The insurance company paid the insured and filed the action, subrogating to the rights of its insured seeking to enforce any claims that the insured may have against the security company. The alarm company filed a motion to dismiss the counts of the complaint leveled against it for negligence, breach of warranty, breach of contract, and consumer fraud and misrepresentation. The court in this proceeding dealt only with count six of the complaint, i.e., the count alleging fraud and misrepresentation.
The defendant alarm company argued that the insurance company plaintiff failed to prove fraud with particularity citing Federal Rules of Civil Procedure 9(b) which stated, “In order to comply with Rule 9(b), the complaint must: (1) specify the statements that the plaintiff contends were fraudulent, (2) identify the speaker, (3) state where and when the statements were made, and (4) explain why the statements were fraudulent.”

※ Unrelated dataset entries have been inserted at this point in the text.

-- ==== Sys2Proof/Machine/Pipeline.lean ====
section
/-! DEFINITION. The equaliser's signal path (chapter 08, R259 to R272): lane assembly, dispersion and skew
compensation, derotation, butterfly, carrier recovery, decisions and tap updates, in exact integer arithmetic.  The
spec gives widths and no rounding: each value cut to its width is the exact one rounded down or up, as a free bit
says (log entry 57). -/

namespace Sys2Proof.Machine

/-! ### Complex numbers -/

/-- A complex number of integers. -/
abbrev Cx := Int × Int

def cxAdd (a b : Cx) : Cx := (a.1 + b.1, a.2 + b.2)

def cxMul (a b : Cx) : Cx := (a.1 * b.1 - a.2 * b.2, a.1 * b.2 + a.2 * b.1)

def cxConj (a : Cx) : Cx := (a.1, -a.2)

def cxScale (k : Int) (a : Cx) : Cx := (k * a.1, k * a.2)

def cxAbs2 (a : Cx) : Nat := a.1.natAbs ^ 2 + a.2.natAbs ^ 2

def cxSum (l : List Cx) : Cx := l.foldl cxAdd (0, 0)

/-- The unit vector at `num / den` of a turn, in 2^-30: cosine and sine in fixed point (log entry 57). -/
def cis (num : Int) (den : Nat) : Cx :=
  let r := (num % den).toNat
  let x := cosSinOf r den
  (x.1 / 2 ^ 34, x.2 / 2 ^ 34)

/-- `num / den` if that is whole, and else rounded down, or up, as free bit `i` of the numbering `c` says. -/
def near (c i : Nat) (num : Int) (den : Nat) : Int :=
  if num % den = 0 then num / den else num / den + ((Config.freeByte c i).toNat % 2 : Nat)

/-- A complex quotient cut to 12 and 12 bits. -/
def cut12 (c i : Nat) (a : Cx) (den : Nat) : Cx :=
  (clampI (-2048) 2047 (near c (2 * i) a.1 den), clampI (-2048) 2047 (near c (2 * i + 1) a.2 den))

/-! ### Dispersion and skew compensation (R259, R263, R284) -/

/-- Block `k` of `n` of the CD fade in use: 0 of 1 without one (R284). -/
def cdWeight (s : State) (p : Nat) : Nat × Nat :=
  match (s.eq p).cdFade with
  | none => (0, 1)
  | some n => (rd s (Reg.EQ.FADE_CD_POS p) + 1, n)

/-- Block `k` of `n` of the BF fade in use. -/
def bfWeight (s : State) (p : Nat) : Nat × Nat :=
  match (s.eq p).bfFade with
  | none => (0, 1)
  | some n => (rd s (Reg.EQ.FADE_BF_POS p) + 1, n)

/-- H(f) at bin `m` of 2^`lg` (R263): exp of j times 2 pi times D k f^2 / 2,000, at f = m fs / N, with D times the
square of lambda interpolated in a fade (R284). -/
def cdBin (s : State) (p lg : Nat) (m : Int) : Cx :=
  let w := cdWeight s p
  let a := cdUse s p
  let b := cdStandby s p
  let dl := ((w.2 : Int) - w.1) * a.d * (a.lam : Int) ^ 2 + (w.1 : Int) * b.d * (b.lam : Int) ^ 2
  cis (dl * m ^ 2 * 81 * (eqRate s p : Int) ^ 2)
    (w.2 * 10 ^ 4 * 299792458 * 2000 * (64 * 10 ^ 6) * (2 ^ lg) ^ 2)

/-- The delay of lane `l` at bin `m` (R263): exp of -j times 2 pi times f times the skew, in 0.1 ps. -/
def skewBin (s : State) (p lg l : Nat) (m : Int) : Cx :=
  let w := cdWeight s p
  let d := ((w.2 : Int) - w.1) * (cdUse s p).skew.getD l 0 + (w.1 : Int) * (cdStandby s p).skew.getD l 0
  cis (-(m * 9 * (eqRate s p : Int) * d)) (w.2 * 8000 * 2 ^ lg * 10 ^ 4)

/-- Bin `m` of a lane's codes, in 2^-30. -/
def dftBin (lg : Nat) (xs : List Int) (m : Int) : Cx :=
  cxSum (xs.mapIdx fun n x => cxScale x (cis (-(m * n)) (2 ^ lg)))

/-- Bin `m` of a polarisation: X = XI + jXQ (R259), each lane delayed, through H(f), in 2^-90. -/
def polBin (s : State) (p lg l : Nat) (i q : List Int) (m : Int) : Cx :=
  let a := cxMul (dftBin lg i m) (skewBin s p lg l m)
  let b := cxMul (dftBin lg q m) (skewBin s p lg (l + 1) m)
  cxMul (cxAdd a (cxMul (0, 1) b)) (cdBin s p lg m)

/-- The N/2 new samples of a block in one polarisation, with 4 bits below a code (R259, overlap-save: the middle
half). -/
def cdBlock (s : State) (p l c : Nat) (i q : List Int) : List Cx :=
  let lg := eqLog2N s p
  let n := 2 ^ lg
  let spec := (List.range n).map fun (k : Nat) => polBin s p lg l i q ((k : Int) - (n / 2 : Nat))
  (List.range (n / 2)).map fun t =>
    cut12 c (2 * t + l / 2) (cxScale 16 (cxSum (spec.mapIdx fun k x =>
      cxMul x (cis (((k : Int) - (n / 2 : Nat)) * (t + n / 4 : Nat)) n)))) (n * 2 ^ 120)

/-- The derotator (R266): exp of -j times 2 pi times the frequency offset times the sample's time. -/
def derotate (s : State) (p c : Nat) (i idx : Nat) (x : Cx) : Cx :=
  cut12 c i (cxMul x (cis (-((s.eq p).freq * 8 * idx)) (9 * eqRate s p * 1000))) (2 ^ 30)

/-- The crossing words that a lane of a block comes in. -/
def laneWords (s : State) (c : Nat) (xs : List Samp) : List CrossWord := crossWords s c (xs.length / 150) xs

/-- The N samples of a lane of a block, from its words. -/
def laneCodes (lg skip : Nat) (ws : List CrossWord) : List Int :=
  ((ws.flatMap CrossWord.codes).drop skip).take (2 ^ lg)

/-- The crossing words of a block, lane by lane. -/
def blockWords (s : State) (p : Nat) (b : EqBlock) : List (List CrossWord) :=
  [laneWords s (4 * p) b.xi, laneWords s (4 * p + 1) b.xq, laneWords s (4 * p + 2) b.yi, laneWords s (4 * p + 3) b.yq]

/-- A block's input holds a word with HOLE (R260, R262). -/
def blockHole (s : State) (p : Nat) (b : EqBlock) : Bool := (blockWords s p b).any fun l => l.any (·.hole)

/-- A block's input holds a word with SQ (R260). -/
def blockSq (s : State) (p : Nat) (b : EqBlock) : Bool := (blockWords s p b).any fun l => l.any (·.sq)

/-- Index and stamp of the first sample of a block. -/
def blockFirst (b : EqBlock) : Nat := ((b.xi.drop b.skip).head?.map (·.idx)).getD 0

def blockTime (b : EqBlock) : Nat := ((b.xi.drop b.skip).head?.map (·.time)).getD 0

/-- A sample pair before the butterfly: its index, and of the block it comes out of the stamp of the first sample and
the marks. -/
structure BfIn where
  idx  : Nat
  x    : Cx
  y    : Cx
  time : Nat
  hole : Bool
  sq   : Bool
deriving DecidableEq, Repr

/-- What a block gives the butterfly. -/
def blockOut (s : State) (p c : Nat) (b : EqBlock) : List BfIn :=
  let lg := eqLog2N s p
  let ws := blockWords s p b
  let lane := fun (l : Nat) => laneCodes lg b.skip (ws.getD l [])
  let first := blockFirst b + 2 ^ lg / 4
  let xs := cdBlock s p 0 c (lane 0) (lane 1)
  let ys := cdBlock s p 2 c (lane 2) (lane 3)
  let hole := blockHole s p b
  let sq := blockSq s p b
  (List.range xs.length).map fun t =>
    { idx := first + t, x := derotate s p c (2 * t) (first + t) (xs.getD t (0, 0))
      y := derotate s p c (2 * t + 1) (first + t) (ys.getD t (0, 0)), time := blockTime b, hole := hole, sq := sq }

/-- The stream that a run's blocks give the butterfly. -/
def bfStream (s : State) (p c : Nat) (bl : List EqBlock) : List BfIn := bl.flatMap (blockOut s p c)

/-! ### Butterfly and timing (R267, R284) -/

/-- A tap as a complex number in 2^-14 (R282). -/
def tapCx (w : Nat) : Cx := (sext 16 (w % 65536), sext 16 (w / 65536))

/-- A tap as its image word. -/
def tapWord (a : Cx) : Nat := unsext 16 a.1 + 65536 * unsext 16 a.2

/-- The sample instants from one symbol to the next, in 2^-32 samples: 9/8 samples at the nominal symbol frequency,
which the timing loop follows within 200 ppm (R267). -/
def symStep (ppb : Int) : Int := 4831838208 - 4831838208 * ppb / 10 ^ 9

/-- A symbol frequency within what the timing loop follows. -/
def ppbHeld (v : Int) : Int := clampI (-200000) 200000 v

/-- Where a run's first symbol lies: where the timing loop has left off, or at the stream's first sample. -/
def firstInstant (t : Timing) (st : List BfIn) : Int :=
  t.next.getD (2 ^ 32 * (((st.head?.map (·.idx)).getD 0 : Nat) : Int))

/-- The inputs of a symbol at an instant under a filter's taps, interpolated, in 2^-14 (R267): the tap `t` samples
before it. -/
def symIn (st : List BfIn) (f : BfIn → Cx) (n : Nat) (instant : Int) : List Cx :=
  let first : Nat := (st.head?.map (·.idx)).getD 0
  let pos : Int := instant / 2 ^ 32 - first
  let wts := Config.interp (instant % 2 ^ 32).toNat
  (List.range n).map fun (t : Nat) =>
    cxSum (wts.mapIdx fun k w => cxScale w (if (t : Int) ≤ pos + k then
      (st[(pos + k - t).toNat]?.map f).getD (0, 0) else (0, 0)))

/-- The stream's sample pair at an instant. -/
def inAt (st : List BfIn) (instant : Int) : Option BfIn :=
  let pos : Int := instant / 2 ^ 32 - (((st.head?.map (·.idx)).getD 0 : Nat) : Int)
  if 0 ≤ pos then st[pos.toNat]? else none

/-- Filter `f` of a bank over inputs. -/
def fir (taps : List Nat) (n f : Nat) (xs : List Cx) : Cx :=
  cxSum (xs.mapIdx fun t x => cxMul x (tapCx (taps.getD (n * f + t) 0)))

/-- X' = hxx * X + hxy * Y and Y' = hyx * X + hyy * Y for a bank's taps (R267). -/
def butterfly (taps : List Nat) (n : Nat) (xs ys : List Cx) : Cx × Cx :=
  (cxAdd (fir taps n 0 xs) (fir taps n 1 ys), cxAdd (fir taps n 2 xs) (fir taps n 3 ys))

/-- The two outputs in 12 and 12 bits (R259), in a fade mixed with the loaded bank's (R284), exchanged under POL_SWAP
(R271). -/
def bfOut (s : State) (p c i : Nat) (taps : List Nat) (xs ys : List Cx) : Cx × Cx :=
  let w := bfWeight s p
  let n := (bfUse s p).ntaps
  let a := butterfly taps n xs ys
  let b := butterfly (bfStandby s p).taps n xs ys
  let mix := fun (k : Nat) (u v : Cx) =>
    cut12 c (i + k) (cxAdd (cxScale ((w.2 : Int) - w.1) u) (cxScale w.1 v)) (2 ^ 28 * w.2)
  let o := (mix 0 a.1 b.1, mix 1 a.2 b.2)
  if rdb s (Reg.EQ.STAT_POL_SWAP p) then (o.2, o.1) else o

The court then pointed out that the plaintiff’s insurance company did not identify who made the allegedly fraudulent statements on behalf of the alarm company, when the statements were made, where those statements were made, or why those statements were fraudulent. The complaint simply alleged that the alarm company made “false advertisements, statements, representations, assurances and promises” at an unspecified date, at an unspecified location, through an unspecified agent.
The court then determined that the insurance company failed to plead fraud with particularity and the claim must be dismissed. Therefore, the defendant’s motion to dismiss was granted. As stated at the outset, the count alleging fraud is analogous to complaints filed where the plaintiff alleges gross negligence against the defendant in an effort to set aside the protective provision of the contract and defeat a motion for summary judgment. In most states, although the courts will uphold the liquidated damage clause, the limitation of liability provision and the third party indemnification provision, they will not uphold the clauses if the plaintiff can prove that the security company was guilty of gross negligence or fraud. Gross negligence is tantamount to the commission of a willful act, so issue becomes one of fact and therefore, the plaintiff must allege facts with particularity and prove them. The plaintiff cannot just allege that the defendant was guilty of gross negligence. Where the allegation is that the defendant was guilty of fraud, it is no different than if the plaintiff alleged that the defendant company was guilty of gross negligence. Here, as set forth above, the plaintiff did not set forth the specific facts which would establish guilt for fraud, probably because there were none.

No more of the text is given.